Exons.py - A library to read/write/manage exons.

Author:
Release:$Id$
Date:December 09, 2013
Tags:Python
class Exons.Exon

class for exons.

contains info about the genomic location of an exon and its location within a peptide sequence.

The field mAlignment is set optionally.

Read(line, contig_sizes={}, format='exons', extract_id=None, converter=None)

read exon from tab-separated line.

extract_id is a regular expression object to extract the identifier from the identifier column.

if converter is given, it is used to convert to zero-based open-closed both strand coordinates.

Merge(other)

Merge this exon with another (adjacent and preceeding) exon.

Do not merge if the distance between exons is not divisible by 3. Merging of two exons invalidated peptide coordinates for all following exons. These need to be updated.

InvertGenomicCoordinates(lgenome)

invert genomic alignment on sequence.

Negative strand is calculated from the other end.

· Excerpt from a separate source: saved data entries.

/-- Receiving (R124 to R126, R145). A flit with a good CRC and the number expected is delivered and the next is
expected; one out of order and a flit with a bad CRC are discarded with one NAK of the number expected, at once or,
while the direction is silent, as it resumes, and no second before that number arrives; a bad CRC counts once, an
uncorrectable codeword once for its flits. An acknowledgement frees what it covers; a NAK, or the replay timer when
it has run, rewinds, which is counted; a credit return raises its class up to the buffer's size. Choices of the
model that it rests on: log 33, 38. -/
def Obligations.LinkReceives : Prop :=
  ∀ (s : State) (port : Nat) (f : Flit) (ecc : List EccHit), port < 6 → s.portUp port = true →
    let o := s.port port
    let nak (t : State) : Prop := (t.port port).naked = true ∧ (t.port port).rxExpected = o.rxExpected ∧
      if o.naked then t.outbox = s.outbox
      else if silent o then t.outbox = s.outbox ∧ (t.port port).nakDue = true
      else ∃ g : Flit, t.outbox = s.outbox ++ [.flit port g] ∧ g.type = 2 ∧ g.ack = o.rxExpected
    let bare : Prop := f.ackv = false ∧ f.crcnt = 0
    (∀ fail, Does (.flitCrcFailure port fail) s fun t => nak t ∧
      Counted s t R.FAB_CRC_ERR port (if fail = .crc then 1 else 0) ∧
      Counted s t R.FAB_FEC_UNCORR port (if fail = .codeword true then 1 else 0)) ∧
    (f.crc ≠ flitCrc f → Does (.data port ⟨f, ecc⟩) s fun t => nak t ∧ Counted s t R.FAB_CRC_ERR port 1) ∧
    (f.crc = flitCrc f →
      (bare → f.type = 1 ∨ f.type = 3 → f.seq = o.rxExpected → f.payload = .empty → Does (.data port ⟨f, ecc⟩) s fun t =>
        (t.port port).rxExpected = (o.rxExpected + 1) % 4096 ∧ (t.port port).naked = false ∧
          (t.port port).unackedRx = o.unackedRx + 1 ∧ t.outbox = s.outbox) ∧
      (bare → f.type = 1 ∨ f.type = 3 → f.seq ≠ o.rxExpected → Does (.data port ⟨f, ecc⟩) s nak) ∧
      (f.ackv = true → f.type = 0 → f.crcnt = 0 → ∀ n, n = (f.ack + 1 + (4096 - o.txOldest)) % 4096 → 0 < n →
        n ≤ o.retry.length → Does (.null port f) s fun t =>
          (t.port port).retry = o.retry.drop n ∧ (t.port port).txOldest = (o.txOldest + n) % 4096 ∧ t.outbox = s.outbox) ∧
      (f.ackv = false → f.type = 0 → f.crcnt ≠ 0 → crClasses.contains f.crvc = true → Does (.null port f) s fun t =>
        t.rd R.FAB_VC_CREDIT (vcKey port f.crvc) =
          min (s.rd R.FAB_VC_CREDIT (vcKey port f.crvc) + f.crcnt) (crSize f.crvc)) ∧
      (f.type = 2 → f.crcnt = 0 → f.ack = o.txOldest → o.txOldest < 4096 → o.retry ≠ [] → o.retry.length ≤ 2048 →
        1 < s.rd R.FAB_RETRY_LIMIT 0 → o.rewinds = 0 → Does (.nak port f) s fun t =>
          (t.port port).resend = o.retry.length ∧ (t.port port).retry = o.retry ∧ Counted s t R.FAB_RETRY port 1)) ∧
    (o.retry ≠ [] → o.txOldest < 4096 → o.fastRx = none →
      (o.timerNs + (s.rd R.FAB_REPLAY_NS 0 : Nat) ≤ s.now → 1 < s.rd R.FAB_RETRY_LIMIT 0 → o.rewinds = 0 →
        Does (.replayTimerExpiry port) s fun t =>
          (t.port port).resend = o.retry.length ∧ (t.port port).rewinds = 1 ∧ Counted s t R.FAB_RETRY port 1) ∧
      (s.now < o.timerNs + (s.rd R.FAB_REPLAY_NS 0 : Nat) → Does (.replayTimerExpiry port) s fun t => t = s))

/-- Credits and pauses (R155, R156, R160). CREDIT_SYNC sets each class from the counts, by its buffer's size; the sender
reports what it freed and has returned as the flit leaves; PAUSE replaces the time left of the channels it names and
of no other; an ejection queue past its mark pauses every Up port once. Choices of the model that it rests on: log
38. -/
def Obligations.CreditsAndPauses : Prop :=
  ∀ (s : State) (port : Nat), port < 6 →
    (∀ freed, Does (.creditSync port freed) s fun t => ∀ c ∈ crClasses,
        t.rd R.FAB_VC_CREDIT (vcKey port c) =
          crSize c - (mapGet 0 (s.port port).sent c + (65536 - getAt 0 freed c % 65536)) % 65536) ∧
    (s.portUp port = true → Does (.creditSyncSend port) s fun t =>
      (t.port port).rxFlits = 0 ∧ (t.port port).ctlq = (s.port port).ctlq ++ [.creditSync []]) ∧
    (∀ l, payloadNow s port (.ctl (.creditSync l)) = .ctl (.creditSync (returned (s.port port)))) ∧
    (∀ mask time, time < 65536 → Does (.pause port mask time) s fun t =>
      (∀ vc, vc = 2 ∨ vc = 3 → t.rd R.FAB_VC_PAUSED (vcKey port vc) =
        if bitOf mask vc then time else s.rd R.FAB_VC_PAUSED (vcKey port vc)) ∧
      ∀ vc, vc = 0 ∨ vc = 1 ∨ vc = 4 → t.rd R.FAB_VC_PAUSED (vcKey port vc) = s.rd R.FAB_VC_PAUSED (vcKey port vc)) ∧
    (∀ vc, vc < 8 → Does (.pauseExpiry port vc) s fun t => t.rd R.FAB_VC_PAUSED (vcKey port vc) = 0 ∧
      ∀ w, w < 8 → w ≠ vc → t.rd R.FAB_VC_PAUSED (vcKey port w) = s.rd R.FAB_VC_PAUSED (vcKey port w)) ∧
    ∀ vc flits, vc = 2 ∨ vc = 3 → s.rd R.FAB_PAUSE_ON 0 ≤ flits → mapGet false s.router.pausedOn vc = false →
      Does (.pauseSend vc flits) s fun t => mapGet false t.router.pausedOn vc = true ∧
        ∀ p, p < 6 → (t.port p).ctlq = if s.portUp p then
          (s.port p).ctlq ++ [.pause (2 ^ vc) (s.rd R.FAB_PAUSE_TIME 0)] else (s.port p).ctlq

/-! ### Clocks between chips and laser modules (05) -/

/-- Clock syntonization (R137, R138). The root takes its own reference at depth 0; another chip follows the named port
at its depth plus one; when the port followed is lost an Up alternate is followed instead, and with none the chip
holds over; a lock found ends the acquisition. Laser modules (R140 to R144). One inserted is identified; one whose
pages, lasers or record do not serve is refused by reason 1, 2 or 3; a valid one is Ready with the rated life and
hours of its record. While it lases its hours are written to it every 24 h, its wavelengths' bias and power are
read, each second one of lasing, and after an hour a blank record receives the beginning-of-life values. A laser
that fails is lost; a module removed while it lases takes its port Down by cause 5. Choices of the model that it
rests on: log 14, 39, 41. -/
def Obligations.ClockAndLasers : Prop :=
   (∀ (s : State) (who : Who) (port : Nat),
      (Allowed s who R.FAB_CLK_UP 0 7 → Writes who (.fabClkUp who 7) s fun t =>
        t.rd R.FAB_CLK_UP 0 = 7 ∧ t.rd R.FAB_CLK_STATE 0 = 2 ∧ t.rd R.FAB_CLK_DEPTH 0 = 0 ∧ t.router.clkPort = none) ∧
      (Allowed s who R.FAB_CLK_UP 0 port → port ≠ 7 → (s.port port).clockDepth < 253 →
        Writes who (.fabClkUp who port) s fun t =>
          t.rd R.FAB_CLK_UP 0 = port ∧ t.router.clkPort = some port ∧ t.rd R.FAB_CLK_STATE 0 = 3 ∧
            t.rd R.FAB_CLK_DEPTH 0 = (s.port port).clockDepth + 1) ∧
      (∀ old, s.router.clkPort = some old → ∀ left, left = false ∨ s.portUp old = false →
        let alt := s.rd R.FAB_CLK_ALT 0
        (alt < 6 → alt ≠ old → s.portUp alt = true → (s.port alt).clockDepth < 253 →
          Does (.clockUpstreamLoss left) s fun t =>
            t.router.clkPort = some alt ∧ t.rd R.FAB_CLK_STATE 0 = 3 ∧
              t.rd R.FAB_CLK_DEPTH 0 = (s.port alt).clockDepth + 1) ∧
        (6 ≤ alt → Does (.clockUpstreamLoss left) s fun t =>
          t.rd R.FAB_CLK_STATE 0 = 1 ∧ Logged s t 0x6030 (uPort old) [(1, old)])) ∧
      (s.rd R.FAB_CLK_STATE 0 = 3 → Does .clockLockAcquired s fun t =>
        t.rd R.FAB_CLK_STATE 0 = if s.router.clkPort = none then 2 else 0)) ∧
   (∀ (s : State) (m : Nat), m < 2 →
      let st := s.rd R.FAB_LSR_STATE m
      (st = lsAbsent → Does (.moduleInsert m) s fun t => t.rd R.FAB_LSR_STATE m = lsIdentifying) ∧
      (∀ i : ModuleInfo, st = lsIdentifying →
        (i.pagesOk = false ∨ i.lasersOk = false ∨ (isBlank i.record = false ∧ isValid i.record = false) →
          Does (.moduleIdentified m i) s fun t => t.rd R.FAB_LSR_STATE m = lsRefused ∧
            Logged s t 0xD003 (uLaser m) [(1, if i.pagesOk = false then 1 else if i.lasersOk = false then 2 else 3)]) ∧
        (i.pagesOk = true → i.lasersOk = true → isBlank i.record = false → isValid i.record = true →
          Does (.moduleIdentified m i) s fun t => t.rd R.FAB_LSR_STATE m = lsReady ∧
            t.rd R.FAB_LSR_RATED_H m = leField i.record 2 4 ∧ t.rd R.FAB_LSR_HOURS m = leField i.record 6 4 ∧
            (t.laser m).record = i.record ∧ t.rdB R.FAB_LSR_SERIAL m = i.serial.take 16)) ∧
      (st ≠ lsAbsent → Does (.moduleRemove m) s fun t => t.rd R.FAB_LSR_STATE m = lsAbsent ∧ (t.laser m).record = [] ∧
        (st = lsLasing → s.rd R.FAB_PORT_STATE (portOf m) = 1 ∨ s.rd R.FAB_PORT_STATE (portOf m) = 2 →
          t.rd R.FAB_PORT_STATE (portOf m) = 3 ∧ t.rd R.FAB_PORT_CAUSE (portOf m) = 5)) ∧
      (st = lsLasing →
        (∀ (x : LaserSample) (second : Bool), x.wave < 9 → x.low = none → x.bias < 400000000 → x.power < 2 ^ 32 →
          Does (.laserMonitorRead m ⟨second, [x]⟩) s fun t =>
            t.rd R.FAB_LSR_BIAS (16 * m + x.wave) = 10 * x.bias % 2 ^ regBits R.FAB_LSR_BIAS ∧
              t.rd R.FAB_LSR_POWER (16 * m + x.wave) = x.power % 2 ^ regBits R.FAB_LSR_POWER ∧
              (t.laser m).lasingS = (s.laser m).lasingS + b2n second) ∧
        (∀ wave flags, Does (.laserFaultFlag m wave flags) s fun t =>
          wave ∈ (t.laser m).lostWaves) ∧
        ((s.laser m).record ≠ [] → Does (.laserHoursWrite m) s fun t =>
          (t.laser m).record = recordWith (s.laser m) (s.rd R.FAB_LSR_HOURS m) ∧
            t.outbox = s.outbox ++ [.moduleWrite m (recordWith (s.laser m) (s.rd R.FAB_LSR_HOURS m))]) ∧
        (∀ bias, (s.laser m).blank = true → 3600 ≤ (s.laser m).lasingS → (s.laser m).record.length = 32 →
          Does (.bolWrite m bias) s fun t =>
            (t.laser m).blank = false ∧ ∀ w < 9, bolOf (t.laser m) w = getAt 0 bias w % 65536)))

Exons.UpdatePeptideCoordinates(exons)

updates peptides coordinates for a list of exons.

Exons have to be sorted.

Exons.PostProcessExons(all_exons, do_invert=None, remove_utr=None, filter=None, reset=False, require_increase=False, no_invert=False, contig_sizes={}, from_zero=False, delete_missing=False, set_peptide_coordinates=False, set_rank=False)

do post-processing of exons

exons is a dictionary of lists of exons.

Exons are sorted by mPeptideFrom.

Operations include:

-invert: sort out forward/reverse strand coordinates

-set_peptide_coordinates: sets the peptide coordinates of
exons.

-set-rank: set rank of exons

-remove_utr: remove any utr (needs peptide coordinates)

-delete_missing: if set set true, exons on contigs not in contig_sizes
will be deleted.

-from_zero: exon genomic coordinates start at 0

-reset: exon genomic coordinates start 0

Exons.GetExonBoundariesFromTable(dbhandle, table_name_predictions='predictions', table_name_exons='exons', only_good=False, do_invert=None, remove_utr=None, filter=None, reset=False, require_increase=False, contig_sizes={}, prediction_ids=None, table_name_quality='quality', table_name_redundant='redundant', non_redundant_filter=False, schema=None, quality_filter=None, from_zero=False, delete_missing=False)

get exon boundaries from table.

Exons.CountNumExons(exons)

return hash with number of exons per entry.

Exons.SetRankToPositionFlag(exons)

set rank for all exons.

Set rank to 1 : if it is first exon, -1: if it is the last exon (single exon genes are -1) 0 : if it is an internal exon.

Exons.ReadExonBoundaries(file, do_invert=None, remove_utr=None, filter=None, reset=False, require_increase=False, no_invert=False, contig_sizes={}, converter=None, from_zero=False, delete_missing=False, format='exons', gtf_extract_id=None)

read exons boundaries from tab separated file.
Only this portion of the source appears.